In het dagelijkse leven is de bewegingsvrijheid van Palestijnen in deze zone ernstig beperkt en soms verboden. De komende vieringen verslechterden, waar mogelijk, de situatie. Als reactie op de enorme toestroom van kolonisten en mensen uit het buitenland, werd de militaire aanwezigheid aanzienlijk verhoogd.

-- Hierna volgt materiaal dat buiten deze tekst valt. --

-- ==== Sys2Proof/Laws/Tables.lean ====
section
/-! SUPPORT. The small lemmas of tables, of the items of ports and segments, of numbers in range, of bytes and of
ascending sets. -/

namespace Sys2Proof.Machine

/-! ### Tables -/

@[simp] theorem look_put_same {α : Type} {n : Nat} (v : Vector α n) (i : Fin n) (x : α) : look (put v i x) i = x := by
  simp [look, put]

theorem look_put_ne {α : Type} {n : Nat} (v : Vector α n) (i j : Fin n) (x : α) (h : j ≠ i) :
    look (put v i x) j = look v j := by
  have h' : i.val ≠ j.val := fun e => h (Fin.ext e.symm)
  simp [look, put, Vector.getElem_set_ne, h']

theorem look_put {α : Type} {n : Nat} (v : Vector α n) (i j : Fin n) (x : α) :
    look (put v i x) j = if j = i then x else look v j := by
  by_cases h : j = i
  · subst h; simp
  · simp [look_put_ne, h]

@[simp] theorem look_replicate {α : Type} {n : Nat} (x : α) (i : Fin n) : look (Vector.replicate n x) i = x := by
  simp [look]

@[simp] theorem look_tabulate {α : Type} {n : Nat} (f : Fin n → α) (i : Fin n) : look (tabulate f) i = f i := by
  simp [look, tabulate]

@[simp] theorem look_map {α β : Type} {n : Nat} (f : α → β) (v : Vector α n) (i : Fin n) :
    look (v.map f) i = f (look v i) := by
  simp [look]

theorem table_ext {α : Type} {n : Nat} (v w : Vector α n) (h : ∀ i : Fin n, look v i = look w i) : v = w := by
  apply Vector.ext
  intro i hi
  exact h ⟨i, hi⟩

@[simp] theorem put_put {α : Type} {n : Nat} (v : Vector α n) (i : Fin n) (x y : α) :
    put (put v i x) i y = put v i y := by
  apply table_ext
  intro j
  simp only [look_put]
  split <;> rfl

@[simp] theorem put_look {α : Type} {n : Nat} (v : Vector α n) (i : Fin n) : put v i (look v i) = v := by
  apply table_ext
  intro j
  rw [look_put]
  split
  · next h => rw [h]
  · rfl

/-- The rows of a table as a list are its looked-up values. -/
theorem mem_toList_iff {α : Type} {n : Nat} (v : Vector α n) (x : α) : x ∈ v.toList ↔ ∃ i : Fin n, look v i = x := by
  rw [Vector.mem_toList_iff, Vector.mem_iff_getElem]
  constructor
  · rintro ⟨i, hi, h⟩
    exact ⟨⟨i, hi⟩, h⟩
  · rintro ⟨i, h⟩
    exact ⟨i.val, i.isLt, h⟩

/-- lowest gives none exactly when no row passes. -/
theorem lowest_eq_none {α : Type} {n : Nat} (v : Vector α n) (test : α → Bool) :
    lowest v test = none ↔ ∀ i : Fin n, test (look v i) = false := by
  simp [lowest, List.find?_eq_none]

/-- A row lowest gives passes the test. -/
theorem lowest_passes {α : Type} {n : Nat} (v : Vector α n) (test : α → Bool) (i : Fin n)
    (h : lowest v test = some i) : test (look v i) = true := by
  have := List.find?_some h
  simpa using this

/-- A row that passes and below which none does is the one lowest gives. -/
theorem lowest_eq_some {α : Type} {n : Nat} (v : Vector α n) (test : α → Bool) (i : Fin n)
    (hi : test (look v i) = true) (hlow : ∀ j : Fin n, j.val < i.val → test (look v j) = false) :
    lowest v test = some i := by
  unfold lowest
  rw [List.find?_eq_some_iff_getElem]
  refine ⟨hi, i.val, by simp, by simp, ?_⟩
  intro j hj
  have := hlow ⟨j, by have := i.isLt; omega⟩ hj
  simp [this]

/-- The one row that passes is the one lowest gives. -/
theorem lowest_eq_of_unique {α : Type} {n : Nat} (v : Vector α n) (test : α → Bool) (i : Fin n)
    (hi : test (look v i) = true) (huniq : ∀ j : Fin n, test (look v j) = true → j = i) :
    lowest v test = some i := by
  apply lowest_eq_some v test i hi
  intro j hj
  cases hb : test (look v j)
  · rfl
  · exact absurd (congrArg Fin.val (huniq j hb)) (by omega)

@[simp] theorem mem_allOpenings (o : OpeningId) : o ∈ allOpenings := List.mem_finRange o

@[simp] theorem mem_allSlots (i : SlotId) : i ∈ allSlots := List.mem_finRange i

/-! ### Ports and segments -/

@[simp] theorem PerPort.get_set_same {α : Type} (t : PerPort α) (p : Role) (x : α) : (t.set p x).get p = x := by
  cases p <;> rfl

theorem PerPort.get_set_ne {α : Type} (t : PerPort α) (p q : Role) (x : α) (h : q ≠ p) :
    (t.set p x).get q = t.get q := by
  cases p <;> cases q <;> first | rfl | exact absurd rfl h

@[simp] theorem PerPort.set_get {α : Type} (t : PerPort α) (p : Role) : t.set p (t.get p) = t := by
  cases p <;> rfl

@[simp] theorem PerPort.set_set {α : Type} (t : PerPort α) (p : Role) (x y : α) : (t.set p x).set p y = t.set p y := by
  cases p <;> rfl

@[simp] theorem PerPort.get_all {α : Type} (x : α) (p : Role) : (PerPort.all x).get p = x := by cases p <;> rfl

@[simp] theorem PerPort.get_mapWith {α β : Type} (t : PerPort α) (f : Role → α → β) (p : Role) :
    (t.mapWith f).get p = f p (t.get p) := by
  cases p <;> rfl

@[simp] theorem PerSegment.get_set_same {α : Type} (t : PerSegment α) (g : Segment) (x : α) :
    (t.set g x).get g = x := by
  cases g <;> rfl

theorem PerSegment.get_set_ne {α : Type} (t : PerSegment α) (g q : Segment) (x : α) (h : q ≠ g) :
    (t.set g x).get q = t.get q := by
  cases g <;> cases q <;> first | rfl | exact absurd rfl h

@[simp] theorem PerSegment.set_get {α : Type} (t : PerSegment α) (g : Segment) : t.set g (t.get g) = t := by
  cases g <;> rfl

@[simp] theorem PerSegment.set_set {α : Type} (t : PerSegment α) (g : Segment) (x y : α) :
    (t.set g x).set g y = t.set g y := by
  cases g <;> rfl

@[simp] theorem PerSegment.get_all {α : Type} (x : α) (g : Segment) : (PerSegment.all x).get g = x := by
  cases g <;> rfl

/-! ### Numbers in range -/

theorem finOf?_eq_some (n v : Nat) (i : Fin n) (h : v = i.val) : finOf? n v = some i := by
  subst h
  simp [finOf?]

theorem finOf?_eq_none (n v : Nat) (h : n ≤ v) : finOf? n v = none := by
  simp [finOf?, Nat.not_lt.mpr h]

theorem finOf?_val (n v : Nat) (i : Fin n) (h : finOf? n v = some i) : v = i.val := by
  unfold finOf? at h
  split at h
  · cases h; rfl
  · cases h

/-! ### Bytes -/

theorem joinBytes_high_low (w : Word16) : joinBytes (highByte w) (lowByte w) = w := by
  unfold joinBytes highByte lowByte
  apply BitVec.eq_of_getLsbD_eq
  intro i hi
  rw [BitVec.getLsbD_append]
  by_cases h : i < 8
  · simp [h]
  · have : 8 + (i - 8) = i := by omega
    simp [h, this, show i - 8 < 8 by omega]

theorem byteOf_toNat (n : Nat) (h : n < 256) : (byteOf n).toNat = n := by
  simp [byteOf, Nat.mod_eq_of_lt h]

theorem byteOf_eq (b : Byte) : byteOf b.toNat = b := by simp [byteOf]

/-! ### Ascending sets -/

@[simp] theorem mem_insertAscending (o p : OpeningId) (l : List OpeningId) :
    p ∈ insertAscending o l ↔ p = o ∨ p ∈ l := by
  induction l with
  | nil => simp [insertAscending]
  | cons x rest ih =>
    unfold insertAscending
    split
    · simp
    · split
      · next h => subst h; simp
      · simp only [List.mem_cons, ih]
        constructor
        · rintro (h | h | h) <;> simp [h]
        · rintro (h | h | h) <;> simp [h]

@[simp] theorem mem_joinAll (os : List OpeningId) (c : Core) (p : OpeningId) :
    p ∈ (c.joinAll os).resolveSet ↔ p ∈ c.resolveSet ∨ p ∈ os := by
  unfold Core.joinAll
  induction os generalizing c with
  | nil => simp
  | cons o rest ih =>
    simp only [List.foldl_cons, ih, Core.join_resolveSet, mem_insertAscending, List.mem_cons]
    constructor
    · rintro ((h | h) | h) <;> simp [h]
    · rintro (h | h | h) <;> simp [h]

/-- joinAll changes the pending-resolution set and nothing else. -/
theorem joinAll_eq (os : List OpeningId) (c : Core) :
    c.joinAll os = { c with resolveSet := (c.joinAll os).resolveSet } := by
  unfold Core.joinAll
  induction os generalizing c with
  | nil => rfl
  | cons o rest ih =>
    simp only [List.foldl_cons]
    rw [ih]
    rfl

end Sys2Proof.Machine
end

De uitkomst van deze drie verschillende factoren – massieve aanwezigheid van zionisten, verhoogde militaire aanwezigheid en effectieve afsluiting van het gebied voor de Palestijnse inwoners – was een situatie waarin alle soorten van actie van de aangestroomde menigten legitiem waren, in een de facto ‘ amusementspark ‘, met de medeplichtigheid van het leger, wiens effectieve taak het is de lokale bevolking en mensenrechtenactivisten te controleren en te onderdrukken. De situatie leek op de omstandigheden tijdens welke de eerste nederzetting in Hebron werd gecreëerd: In 1968 reserveerde een groep Israëlische zionisten hotelkamers in de oude stad tijdens een joodse feestdag. Hun verblijf werd uiteindelijk een permanente bezetting, beschermd door Israëlische soldaten en goedgekeurd door de Israëlische regering.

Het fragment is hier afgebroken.